Por Redação Academia de Elite · Publicado em

Candidato com nanismo é reprovado novamente em concurso para delegado em Minas Gerais

Candidato com nanismo é reprovado novamente em concurso para delegado em Minas Gerais

Advogado Matheus Menezes Matos foi considerado inapto nos exames biofísicos e biomédicos, mas segue no certame por decisão judicial provisória.

O advogado Matheus Menezes Matos, candidato com nanismo que disputa uma vaga para delegado da Polícia Civil de Minas Gerais (PCMG), foi reprovado em mais uma fase do concurso. Desta vez, ele foi considerado “inapto” nos exames biofísicos e biomédicos, realizados em 26 de abril. Apesar da reprovação, sua participação no certame segue por decisão judicial provisória.

A informação foi confirmada pela advogada do candidato, Kesia Oliveira, que afirmou que ele recorre do resultado. O resultado preliminar foi divulgado pela banca Fundação Getulio Vargas (FGV) no último dia 15 de maio. Os candidatos considerados inaptos puderam interpor recurso entre os dias 18 e 20 de maio. O resultado definitivo ainda não foi divulgado. Procurado, o advogado preferiu não se manifestar.

Histórico do caso

Matheus Matos é formado em direito e sonha em ser delegado. Ele se inscreveu no concurso da PCMG e foi aprovado em todas as fases, com exceção do Teste de Aptidão Física (TAF). O caso ganhou repercussão nacional após ele ser reprovado no TAF por ser submetido aos mesmos critérios da ampla concorrência.

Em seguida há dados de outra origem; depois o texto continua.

theorem writerChecks_ready {s : State} (h : s.writerReady = true) : writerChecks s = .done .unit s := by
  simp only [State.writerReady, Bool.and_eq_true, Bool.not_eq_true'] at h
  simp [writerChecks, h.1, h.2]

/-! ## The receive stream (R36) -/

/-- A tail brings up no bytes exactly when the stream is finite. -/
theorem RxTail.unroll_eq_nil {t : RxTail} : t.unroll.1 = [] ↔ t = .ends := by
  cases t <;> simp [RxTail.unroll]

/-- The port with other flags and answers, and the same stream. -/
def RxPort.flagged (p : RxPort) (eof closed : Bool) (closes : Nat) (script : List Answer) : RxPort :=
  { p with eof := eof, closed := closed, closes := closes, script := script }

/-- Taking a byte looks at the stream only, and changes only the stream. -/
theorem RxPort.next_flagged (p : RxPort) (e c : Bool) (n : Nat) (sc : List Answer) :
    (p.flagged e c n sc).next = p.next.map fun y => (y.1, y.2.flagged e c n sc) := by
  rcases p with ⟨_ | ⟨x, r⟩, t, _⟩
  · rcases hu : t.unroll with ⟨_ | ⟨y, r⟩, t'⟩ <;> simp [RxPort.next, RxPort.flagged, hu]
  · rfl

@[simp] theorem RxPort.front_flagged (p : RxPort) (e c : Bool) (n : Nat) (sc : List Answer) (k : Nat) :
    (p.flagged e c n sc).front k = p.front k := by
  induction k generalizing p with
  | zero => rfl
  | succ k ih =>
    rw [RxPort.front, RxPort.front, RxPort.next_flagged]
    rcases p.next with _ | ⟨x, q⟩
    · rfl
    · simp [ih]

@[simp] theorem RxPort.drop_flagged (p : RxPort) (e c : Bool) (n : Nat) (sc : List Answer) (j : Nat) :
    (p.flagged e c n sc).drop j = (p.drop j).flagged e c n sc := by
  induction j generalizing p with
  | zero => rfl
  | succ j ih =>
    rw [RxPort.drop, RxPort.drop, RxPort.next_flagged]
    rcases p.next with _ | ⟨x, q⟩
    · rfl
    · simp [ih]

@[simp] theorem RxPort.front_at (p : RxPort) (e : Bool) (sc : List Answer) (k : Nat) :
    RxPort.front { p with eof := e, script := sc } k = p.front k := p.front_flagged e p.closed p.closes sc k

/-- Dropping bytes changes only the stream. -/
theorem RxPort.drop_fields (p : RxPort) (j : Nat) :
    (p.drop j).eof = p.eof ∧ (p.drop j).closed = p.closed ∧ (p.drop j).closes = p.closes ∧
      (p.drop j).script = p.script := by
  have h := p.drop_flagged p.eof p.closed p.closes p.script j
  rw [show p.flagged p.eof p.closed p.closes p.script = p from rfl] at h
  rw [h]
  exact ⟨rfl, rfl, rfl, rfl⟩

theorem RxPort.holds_iff {p : RxPort} {n : Nat} : p.holds n = true ↔ (p.front n).length = n := by
  rw [RxPort.holds, decide_eq_true_iff]

@[simp] theorem RxPort.holds_at (p : RxPort) (e : Bool) (sc : List Answer) (n : Nat) :
    RxPort.holds { p with eof := e, script := sc } n = p.holds n := by
  rw [RxPort.holds, RxPort.holds, RxPort.front_at]

@[simp] theorem RxPort.drop_at (p : RxPort) (e : Bool) (sc : List Answer) (j : Nat) :
    RxPort.drop { p with eof := e, script := sc } j = { p.drop j with eof := e, script := sc } := by
  have h := p.drop_flagged e p.closed p.closes sc j
  obtain ⟨-, h2, h3, -⟩ := p.drop_fields j
  simpa only [RxPort.flagged, ← h2, ← h3] using h

theorem RxPort.front_succ {p q : RxPort} {x : Byte} (h : p.next = some (x, q)) (k : Nat) :
    p.front (k + 1) = x :: q.front k := by rw [RxPort.front, h]

theorem RxPort.drop_succ {p q : RxPort} {x : Byte} (h : p.next = some (x, q)) (j : Nat) :
    p.drop (j + 1) = q.drop j := by rw [RxPort.drop, h]

/-- Bytes taken in two goes are those taken in one. -/
theorem RxPort.front_add (p : RxPort) (j k : Nat) : p.front (j + k) = p.front j ++ (p.drop j).front k := by
  induction j generalizing p with
  | zero => simp [RxPort.front, RxPort.drop]
  | succ j ih =>
    rw [Nat.succ_add, RxPort.front, RxPort.front, RxPort.drop]
    rcases hn : p.next with _ | ⟨x, q⟩
    · cases k <;> simp [RxPort.front, hn]
    · simp [ih]

/-- Bytes dropped in two goes are those dropped in one. -/
theorem RxPort.drop_add (p : RxPort) (j k : Nat) : p.drop (j + k) = (p.drop j).drop k := by
  induction j generalizing p with
  | zero => simp [RxPort.drop]
  | succ j ih =>
    rw [Nat.succ_add, RxPort.drop, RxPort.drop]
    rcases hn : p.next with _ | ⟨x, q⟩
    · cases k <;> simp [RxPort.drop, hn]
    · simp [ih]

theorem RxPort.front_length_le (p : RxPort) (k : Nat) : (p.front k).length ≤ k := by
  induction k generalizing p with
  | zero => simp [RxPort.front]
  | succ k ih =>
    rw [RxPort.front]
    rcases p.next with _ | ⟨x, q⟩
    · simp
    · simpa using ih q

/-- A stream that gives fewer bytes than asked for is at its end behind them. -/
theorem RxPort.front_of_short {p : RxPort} {j : Nat} (h : (p.front j).length < j) (k : Nat) :
    (p.drop j).front k = [] := by
  induction j generalizing p with
  | zero => omega
  | succ j ih =>
    rw [RxPort.front] at h
    rw [RxPort.drop]
    rcases hn : p.next with _ | ⟨x, q⟩
    · cases k <;> simp [RxPort.front, hn]
    · rw [hn] at h
      exact ih (by simpa using h)

/-- The front of a front (R63: however the bytes come, they are the same). -/
theorem RxPort.take_front (p : RxPort) {j k : Nat} (h : j ≤ k) : (p.front k).take j = p.front j := by
  obtain ⟨i, rfl⟩ := Nat.exists_eq_add_of_le h
  rw [RxPort.front_add]
  have hle := p.front_length_le j
  rcases Nat.lt_or_eq_of_le hle with hlt | heq
  · rw [RxPort.front_of_short hlt, List.append_nil, List.take_of_length_le hle]
  · rw [List.take_append_of_le_length (by omega), List.take_of_length_le (by omega)]

/-- The front of a shorter wish is never longer, and what is short once is short for good. -/
theorem RxPort.holds_mono {p : RxPort} {j k : Nat} (h : j ≤ k) (hk : p.holds k = true) : p.holds j = true := by
  rw [RxPort.holds_iff] at hk ⊢
  have := congrArg List.length (p.take_front h)
  rw [List.length_take, hk] at this
  simpa [Nat.min_eq_left h] using this.symm

/-- The bytes written down come first. -/
theorem RxPort.front_stream (p : RxPort) (k : Nat) :
    p.front (p.stream.length + k) = p.stream ++ RxPort.front { p with stream := [] } k := by
  rcases p with ⟨l, t, e, c, n, sc⟩
  induction l with
  | nil => simp
  | cons x r ih =>
    rw [List.length_cons, Nat.add_right_comm, RxPort.front]
    exact congrArg (x :: ·) ih

/-- Then what the tail brings up. -/
theorem RxPort.front_unroll (p : RxPort) : p.front (p.stream.length + p.tail.unroll.1.length) =
    p.stream ++ p.tail.unroll.1 := by
  rw [RxPort.front_stream]
  congr 1
  rcases hu : p.tail.unroll with ⟨_ | ⟨x, r⟩, t⟩
  · rfl
  · rw [List.length_cons, RxPort.front]
    simp only [RxPort.next, hu]
    have := RxPort.front_stream { p with stream := r, tail := t } 0
    simpa [RxPort.front] using this

@[simp] theorem RxPort.front_finite {p : RxPort} (h : p.tail = .ends) (k : Nat) :
    p.front k = p.stream.take k := by
  induction k generalizing p with
  | zero => simp [RxPort.front]
  | succ k ih =>
    rw [RxPort.front]
    rcases hs : p.stream with _ | ⟨x, r⟩
    · simp [RxPort.next, hs, h, RxTail.unroll]
    · simp [RxPort.next, hs, ih (p := { p with stream := r }) h]

@[simp] theorem RxPort.drop_finite {p : RxPort} (h : p.tail = .ends) (j : Nat) :
    p.drop j = { p with stream := p.stream.drop j } := by
  induction j generalizing p with
  | zero => simp [RxPort.drop]
  | succ j ih =>
    rw [RxPort.drop]
    rcases hs : p.stream with _ | ⟨x, r⟩
    · have : p.next = none := by simp [RxPort.next, hs, h, RxTail.unroll]
      rw [this, List.drop_nil, ← hs]
    · simp [RxPort.next, hs, ih (p := { p with stream := r }) h]

/-- An infinite stream always has a next byte, and stays infinite behind it. -/
theorem RxPort.next_infinite {p : RxPort} (h : p.tail ≠ .ends) :
    ∃ x q, p.next = some (x, q) ∧ q.tail ≠ .ends := by
  rcases hs : p.stream with _ | ⟨x, r⟩
  · rcases ht : p.tail with _ | ⟨b, r⟩ | ⟨n, k⟩ | ⟨n, k⟩
    · exact absurd ht h
    · exact ⟨b, _, by simp [RxPort.next, hs, ht, RxTail.unroll]; rfl, by simp⟩
    · rcases hu : (RxTail.free n k).unroll.1 with _ | ⟨x, r⟩
      · simp [RxTail.unroll] at hu
      · refine ⟨x, { p with stream := r, tail := .free n (k + 1) }, ?_, by simp⟩
        simp only [RxPort.next, hs, ht]
        simp only [RxTail.unroll] at hu ⊢
        rw [hu]
    · exact ⟨_, _, by simp [RxPort.next, hs, ht, RxTail.unroll]; exact ⟨rfl, rfl⟩, by simp⟩
  · exact ⟨x, { p with stream := r }, by simp [RxPort.next, hs], h⟩

/-- An infinite stream holds any number of bytes (R36). -/
theorem RxPort.holds_infinite {p : RxPort} (h : p.tail ≠ .ends) (k : Nat) : p.holds k = true := by
  rw [RxPort.holds_iff]
  induction k generalizing p with
  | zero => rfl
  | succ k ih =>
    obtain ⟨x, q, hn, hq⟩ := RxPort.next_infinite h
    simpa [RxPort.front, hn] using ih hq

theorem movedBy_bounds (choice : Option Answer) {avail : Nat} (h : 1 ≤ avail) :
    1 ≤ movedBy choice avail ∧ movedBy choice avail ≤ avail := by
  unfold movedBy
  split <;> omega

/-- Everything `RxRead` can do: it is cut short, it finds the end, or it takes a piece (R60). -/
theorem rxRead_cases (k : Nat) (s : State) :
    (∃ n why sc, s.rx.script = .interrupt n why :: sc ∧
      rxRead k s = .interrupted why
        { s with rx := RxPort.drop { s.rx with script := sc } (min n (s.rx.front k).length) }) ∨
    (s.rx.front k = [] ∧
      rxRead k s = .done [] { s with rx := { s.rx with eof := true, script := s.rx.script.tail } }) ∨
    (∃ j, 1 ≤ j ∧ j ≤ (s.rx.front k).length ∧
      rxRead k s = .done ((s.rx.front k).take j)
        { s with rx := RxPort.drop { s.rx with script := s.rx.script.tail } j }) := by
  have hf : ∀ sc, RxPort.front { s.rx with script := sc } k = s.rx.front k := fun sc => s.rx.front_at s.rx.eof sc k
  rcases hs : s.rx.script with _ | ⟨a, sc⟩
  · right
    rcases he : s.rx.front k with _ | ⟨c, cs⟩
    · left
      simp [rxRead, hs, hf, he]
    · right
      refine ⟨movedBy none (s.rx.front k).length, ?_⟩
      have hb := movedBy_bounds none (show 1 ≤ (s.rx.front k).length by simp [he])
      rw [← he]
      refine ⟨hb.1, hb.2, ?_⟩
      simp [rxRead, hs, hf, he]
  · cases a with
    | interrupt n why =>
      left
      exact ⟨n, why, sc, rfl, by simp [rxRead, hs, hf]⟩
    | move n =>
      right
      rcases he : s.rx.front k with _ | ⟨c, cs⟩
      · left
        simp [rxRead, hs, hf, he]
      · right
        refine ⟨movedBy (some (.move n)) (s.rx.front k).length, ?_⟩
        have hb := movedBy_bounds (some (.move n)) (show 1 ≤ (s.rx.front k).length by simp [he])
        rw [← he]
        refine ⟨hb.1, hb.2, ?_⟩
        simp [rxRead, hs, hf, he]

/-- `RxRead` never raises and never stops, and writes nothing but the receive transport. -/
theorem rxRead_holds (k : Nat) (s : State) : (rxRead k s).Holds (fun t => t = { s with rx := t.rx }) := by
  rcases rxRead_cases k s with ⟨n, why, sc, -, h⟩ | ⟨-, h⟩ | ⟨j, -, -, h⟩ <;> rw [h] <;> rfl

/-! ## A calm receive transport -/

/-- `s` after calm receive calls: the receive stream is as in `p`, `eof` the end flag, `sc` the answers left. -/
def State.rxAt (s : State) (p : RxPort) (eof : Bool) (sc : List Answer) : State :=
  { s with rx := { p with eof := eof, script := sc } }

@[simp] theorem State.rxAt_rxAt (s : State) (p q : RxPort) (e f : Bool) (x y : List Answer) :
    (s.rxAt p e x).rxAt q f y = s.rxAt q f y := rfl

@[simp] theorem State.rxAt_self (s : State) : s.rxAt s.rx s.rx.eof s.rx.script = s := rfl

@[simp] theorem State.rxAt_rx (s : State) (p : RxPort) (e : Bool) (x : List Answer) :
    (s.rxAt p e x).rx = { p with eof := e, script := x } := rfl

@[simp] theorem State.rxAt_rd (s : State) (p : RxPort) (e : Bool) (x : List Answer) :
    (s.rxAt p e x).rd = s.rd := rfl

@[simp] theorem State.rxAt_rb (s : State) (p : RxPort) (e : Bool) (x : List Answer) :
    (s.rxAt p e x).rb = s.rb := rfl

@[simp] theorem State.rxAt_cfg (s : State) (p : RxPort) (e : Bool) (x : List Answer) :
    (s.rxAt p e x).cfg = s.cfg := rfl

@[simp] theorem State.rxAt_txn (s : State) (p : RxPort) (e : Bool) (x : List Answer) :
    (s.rxAt p e x).txn = s.txn := rfl

/-- Flags and answers of the port do not show: they are overwritten. -/
@[simp] theorem State.rxAt_flags (s : State) (p : RxPort) (e f : Bool) (x y : List Answer) :
    s.rxAt { p with eof := f, script := y } e x = s.rxAt p e x := rfl

/-- One calm call (R60). -/
theorem rxRead_calm {k : Nat} {s : State} (hc : s.rxCalm = true) (hk : 1 ≤ k) :
    ∃ sc, sc.all Answer.isMove = true ∧
      ((s.rx.front 1 = [] ∧ rxRead k s = .done [] (s.rxAt s.rx true sc)) ∨
        (∃ j, 1 ≤ j ∧ j ≤ k ∧ s.rx.holds j = true ∧
          rxRead k s = .done (s.rx.front j) (s.rxAt (s.rx.drop j) s.rx.eof sc))) := by
  have htail : s.rx.script.tail.all Answer.isMove = true := by
    simp only [State.rxCalm, List.all_eq_true] at hc ⊢
    exact fun a ha => hc a (List.mem_of_mem_tail ha)
  refine ⟨s.rx.script.tail, htail, ?_⟩
  rcases rxRead_cases k s with ⟨n, why, sc, hs, -⟩ | ⟨he, h⟩ | ⟨j, h1, h2, h⟩
  · simp [State.rxCalm, hs, Answer.isMove] at hc
  · left
    rw [← s.rx.take_front hk, he]
    exact ⟨rfl, h⟩
  · right
    have hjk : j ≤ k := Nat.le_trans h2 (s.rx.front_length_le k)
    have hj := congrArg List.length (s.rx.take_front hjk)
    rw [List.length_take, Nat.min_eq_left h2] at hj
    refine ⟨j, h1, hjk, RxPort.holds_iff.2 hj.symm, ?_⟩
    rw [h, s.rx.take_front hjk]
    exact congrArg (fun p => Run.done (s.rx.front j) { s with rx := p }) (s.rx.drop_at s.rx.eof s.rx.script.tail j)
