theorem chunkOf_unbounded {st : Style} (h : st ∈ unboundedStyles) (data : Bytes) (i : Nat) :
    chunkOf st data i = data := by
  simp only [unboundedStyles, List.mem_cons, List.not_mem_nil, or_false] at h
  rcases h with rfl | rfl | rfl | rfl | rfl | rfl <;> rfl

theorem chunkOf_bounded {st : Style} {M : Nat} (h : (st, M) ∈ boundedStyles) (data : Bytes) (i : Nat) :
    chunkOf st data i = (data.drop (i * M)).take M := by
  simp only [boundedStyles, List.mem_cons, Prod.mk.injEq, List.not_mem_nil, or_false] at h
  rcases h with ⟨rfl, rfl⟩ | ⟨rfl, rfl⟩ | ⟨rfl, rfl⟩ | ⟨rfl, rfl⟩ <;> rfl

/-- A write whose frame is cut short is cut short so (R226 (b), R242). -/
theorem exec_emits_interrupted {s t : State} {i : Instr} {p : Bytes} {why : Interruption} (h : Emits s i p)
    (hr : emitFrame p s = .interrupted why t) : exec i s = t.interrupted .writer why := by
  obtain ⟨hready, hform, -, -⟩ := h
  have hc := writerChecks_ready hready
  rcases hform with ⟨rfl, rfl⟩ | ⟨rfl, rfl⟩ | ⟨rfl, harg, hchunk⟩
  · change ((writerChecks s).bind _).finish .writer = _
    rw [hc, Run.bind_done, hr]
    rfl
  · change ((writerChecks s).bind _).finish .writer = _
    rw [hc, Run.bind_done, show s.argByte = s.arg.extractLsb' 0 8 from rfl, hr]
    rfl
  · have hp : chunkOf s.cfg.wr.style (s.din.take s.argNat) s.txn.chunk = p := by
      rcases hchunk with ⟨hst, rfl⟩ | ⟨M, hst, rfl⟩
      · exact chunkOf_unbounded hst _ _
      · exact chunkOf_bounded hst _ _
    change (writeBody s).finishChunk .writer = _
    rw [writeBody, hc, Run.bind_done, if_neg (by simpa using harg), hp, hr]
    rfl

theorem exec_emits_struck {s : State} {i : Instr} {p : Bytes} {moves sc : List Answer} {n : Nat} {why : Interruption}
    (h : Emits s i p) (hm : moves.all Answer.isMove = true) (hs : s.tx.script = moves ++ .interrupt n why :: sc)
    (ha : accepted moves (frameOf s.cfg.wr p).length < (frameOf s.cfg.wr p).length) :
    exec i s = State.interrupted { s with tx := { s.tx with
      stream := s.tx.stream ++ (frameOf s.cfg.wr p).take (accepted moves (frameOf s.cfg.wr p).length + n),
      script := sc } } .writer why := by
  refine exec_emits_interrupted h ?_
  obtain ⟨-, -, hlen, hwithin⟩ := h
  rw [emitFrame_eq_txWrite hwithin hlen, txWrite, txWriteLoop_struck hm hs ha (Nat.le_refl _)]

/-! ### Inside a flush or a close (log 25) -/

theorem txControl_reset (act : TxPort → TxPort) {s : State} {n : Nat} {pins : StrapPins} {sc : List Answer}
    (hs : s.tx.script = .interrupt n (.reset pins) :: sc) : txControl act s = .interrupted (.reset pins)
      { s with tx := if n = 0 then { s.tx with script := sc } else act { s.tx with script := sc } } := by
  simp [txControl, hs]

theorem rxClose_reset {s : State} {n : Nat} {pins : StrapPins} {sc : List Answer}
    (hs : s.rx.script = .interrupt n (.reset pins) :: sc) : rxClose s = .interrupted (.reset pins)
      { s with rx := if n = 0 then { s.rx with script := sc } else RxPort.close { s.rx with script := sc } } := by
  simp [rxClose, hs]

theorem exec_wrFlush_reset {s : State} {n : Nat} {pins : StrapPins} {sc : List Answer} (h : s.writerReady = true)
    (hs : s.tx.script = .interrupt n (.reset pins) :: sc) : exec .wrFlush s = State.assertReset
      { s with tx := { s.tx with
        flushes := if n = 0 then s.tx.flushes else s.tx.flushes + 1, script := sc } } pins := by
  change ((writerChecks s).bind fun _ s => (txFlush s).bind _).finish .writer = _
  rw [writerChecks_ready h, Run.bind_done, txFlush, txControl_reset _ hs]
  by_cases hn : n = 0 <;> simp only [hn, if_true, if_false] <;> rfl

theorem exec_wrClose_reset {s : State} {n : Nat} {pins : StrapPins} {sc : List Answer} (h : s.wr.closed = false)
    (hl : s.cfg.wr.leaveOpen = false) (hs : s.tx.script = .interrupt n (.reset pins) :: sc) :
    exec .wrClose s = State.assertReset
      { s with
          wr := { s.wr with closed := true },
          tx := if n = 0 then { s.tx with script := sc } else
            { s.tx with
                closed := true, closes := if s.tx.closed then s.tx.closes else s.tx.closes + 1,
                script := sc } } pins := by
  rw [exec_wrClose_closes h hl, txClose, txControl_reset (s := { s with wr := { s.wr with closed := true } }) _ hs,
    TxPort.close_eq]
  rfl

theorem exec_rdClose_reset {s : State} {n : Nat} {pins : StrapPins} {sc : List Answer} (h : s.rd.closed = false)
    (hl : s.cfg.rd.leaveOpen = false) (hs : s.rx.script = .interrupt n (.reset pins) :: sc) :
    exec .rdClose s = State.assertReset
      { s with
          rd := { s.rd with closed := true },
          rx := if n = 0 then { s.rx with script := sc } else
            { s.rx with
                closed := true, closes := if s.rx.closed then s.rx.closes else s.rx.closes + 1,
                script := sc } } pins := by
  rw [exec_rdClose_closes h hl, rxClose_reset (s := { s with rd := { s.rd with closed := true } }) hs, RxPort.close_eq]
  rfl

/-- Settles O9: wherever reset strikes, the command comes to `assertReset` of a state that differs from the
one named only in what reset overwrites. -/
theorem resetLeavesFreshBlock : Obligations.ResetLeavesFreshBlock := by
  unfold Obligations.ResetLeavesFreshBlock
  intro s pins hrd hwr hpos hmax
  obtain ⟨cfg, hreset⟩ := LegalStraps.reset ⟨hrd, hwr, hpos, hmax⟩
  have hleft : ∀ {o : Host.Outcome State Fault Refusal} {v v' : State}, o = v.assertReset pins →
      v.afterReset cfg = v'.afterReset cfg → ∃ t, o = .next t ∧ ResetLeft pins v' t := by
    intro o v v' ho hv
    exact ⟨v'.afterReset cfg, by rw [ho, (hreset v).1, hv], (hreset v').2⟩
  refine ⟨fun rest h => hleft (step_reset h) rfl, ?_, ?_, fun n sc => ⟨?_, ?_, ?_⟩⟩
  · rintro i moves sc m n calm hi hm hs rfl ⟨v, hv, hmade⟩
    obtain ⟨b, next, k, eof, hexec, hcalm⟩ := exec_read_struck hi hm hs hv hmade
    obtain ⟨t, ht, hres⟩ := hleft (v' := { s with rx := { s.rx.drop k with eof := eof, script := sc } }) hexec rfl
    refine ⟨t, k, eof, ht, hres, fun u hu hrsp => ?_⟩
    obtain rfl : v = u := by
      have := hv.symm.trans hu
      cases this
      rfl
    exact hcalm hrsp
  · intro i p moves sc n h hm hs ha
    exact hleft (exec_emits_struck h hm hs ha) rfl
  · exact fun h hs => hleft (exec_wrFlush_reset h hs) rfl
  · exact fun h hl hs => hleft (exec_wrClose_reset h hl hs) rfl
  · exact fun h hl hs => hleft (exec_rdClose_reset h hl hs) rfl

/-! ## Whole frames (R163 to R167) -/

/-- A whole frame of `L` bytes is next, its payload at the front of `rest`; no receive call is cut short. -/
structure State.FrameNext (s : State) (rest : RxPort) (L : Nat) : Prop where
  calm : s.rxCalm = true
  upcoming : ∃ V, s.upcoming = some (V, rest) ∧ Style.ival s.cfg.rd.style V = (L : Int)
  pos : 1 ≤ L
  holds : rest.holds L = true

/-- `s` with that frame gone from the transport and the length forgotten. -/
def State.frameTaken (s : State) (rest : RxPort) (L : Nat) (sc : List Answer) : State :=
  { s with rd := { s.rd with next := none }, rx := { rest.drop L with script := sc } }

theorem State.upcoming_eof {s : State} {V : Scalar} {rest : RxPort} (h : s.upcoming = some (V, rest)) :
    rest.eof = s.rx.eof := by
  unfold State.upcoming at h
  split at h
  · cases h; rfl
  · split at h
    · rename_i c _
      cases h
      exact (s.rx.drop_fields c).1
    · cases h

theorem State.FrameNext.length_front {s : State} {rest : RxPort} {L : Nat} (h : s.FrameNext rest L) :
    (rest.front L).length = L := RxPort.holds_iff.1 h.holds

theorem State.FrameNext.withRb {s : State} {rest : RxPort} {L : Nat} (h : s.FrameNext rest L) (b : RBuf) :
    State.FrameNext { s with rb := b } rest L := ⟨h.calm, h.upcoming, h.pos, h.holds⟩

theorem State.FrameNext.pulls {s : State} {rest : RxPort} {L : Nat} (h : s.FrameNext rest L) :
    ∃ sc, pullFrame s = .done (some (rest.front L)) (s.frameTaken rest L sc) := by
  obtain ⟨hcalm, ⟨V, hup, hL⟩, hpos, hholds⟩ := h
  obtain ⟨sc, -, hr⟩ := pullFrame_calm hcalm
  have heof : (rest.drop L).eof = s.rx.eof := (rest.drop_fields L).1.trans (State.upcoming_eof hup)
  have hnlt : ¬ (L : Int) < 1 := by omega
  simp only [hup, hL, Int.toNat_natCast, hnlt, if_false, hholds, if_true] at hr
  exact ⟨sc, by rw [hr, ← heof]; rfl⟩

/-- A length that has been resolved is that of the same frame (R161, R165). -/
theorem State.FrameNext.resolves {s : State} {rest : RxPort} {L : Nat} (h : s.FrameNext rest L) :
    ∃ t : State, resolve s = .done (L : Int) t ∧
      ∃ sc, pullFrame t = .done (some (rest.front L)) (s.frameTaken rest L sc) := by
  obtain ⟨hcalm, ⟨V, hup, hL⟩, hpos, hholds⟩ := h
  obtain ⟨sc, hsc, hr⟩ := resolve_calm hcalm
  simp only [hup, hL] at hr
  have heof := State.upcoming_eof hup
  have hnext : State.FrameNext ((s.rxAt rest s.rx.eof sc).knowNext V) { rest with eof := s.rx.eof, script := sc } L :=
    ⟨hsc, ⟨V, rfl, hL⟩, hpos, by rwa [RxPort.holds_at]⟩
  obtain ⟨sc', hpull⟩ := hnext.pulls
  refine ⟨_, hr, sc', ?_⟩
  rw [hpull, RxPort.front_at, State.frameTaken, State.frameTaken, RxPort.drop_at,
    ← (rest.drop_fields L).1.trans heof]
  rfl
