-- ==== Sys2Proof/Machine/Dispatch.lean ====
section
/-! DEFINITION. One arm per token of 30_encoding.md R72. -/

namespace Sys2Proof.Machine

def exec (i : Instr) (s : State) : Host.Outcome State Fault Refusal :=
  match i with
  | .idle => Sys2Proof.Machine.execIdle s
  | .byte b => Sys2Proof.Machine.execByte b s
  | .endChunk => Sys2Proof.Machine.execEnd s
  | .byteEnd b => Sys2Proof.Machine.execByteEnd b s
  | .reset => Sys2Proof.Machine.execReset s

end Sys2Proof.Machine
end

O Supremo Tribunal Federal (STF) determinou que a banca oferecesse adaptação razoável no TAF e realizasse novo exame para o candidato. Por ter nanismo, Matos teria direito a prova adaptada, desde que houvesse pedido. A solicitação foi apresentada dentro do prazo, mas no dia da prova física ele não conseguiu alcançar o salto de 1,65 metro previsto no edital e foi desclassificado.

Na ocasião, Matheus afirmou que não foi o único prejudicado e que outros candidatos com deficiência também foram eliminados na mesma fase. Em 17 de março, o ministro Alexandre de Moraes determinou que Matheus Matos refizesse o teste. No Instagram, o candidato tem publicado registros de sua preparação para a nova prova.

Próximos passos

Com a nova reprovação nos exames biofísicos e biomédicos, o candidato aguarda o resultado definitivo e segue recorrendo. A decisão judicial provisória mantém sua participação no certame, mas o desfecho dependerá da análise dos recursos e da posição final da banca.

O caso reacende o debate sobre a acessibilidade em concursos públicos e a necessidade de adaptações razoáveis para candidatos com deficiência. A advogada Kesia Oliveira acompanha o processo e busca garantir os direitos de Matheus.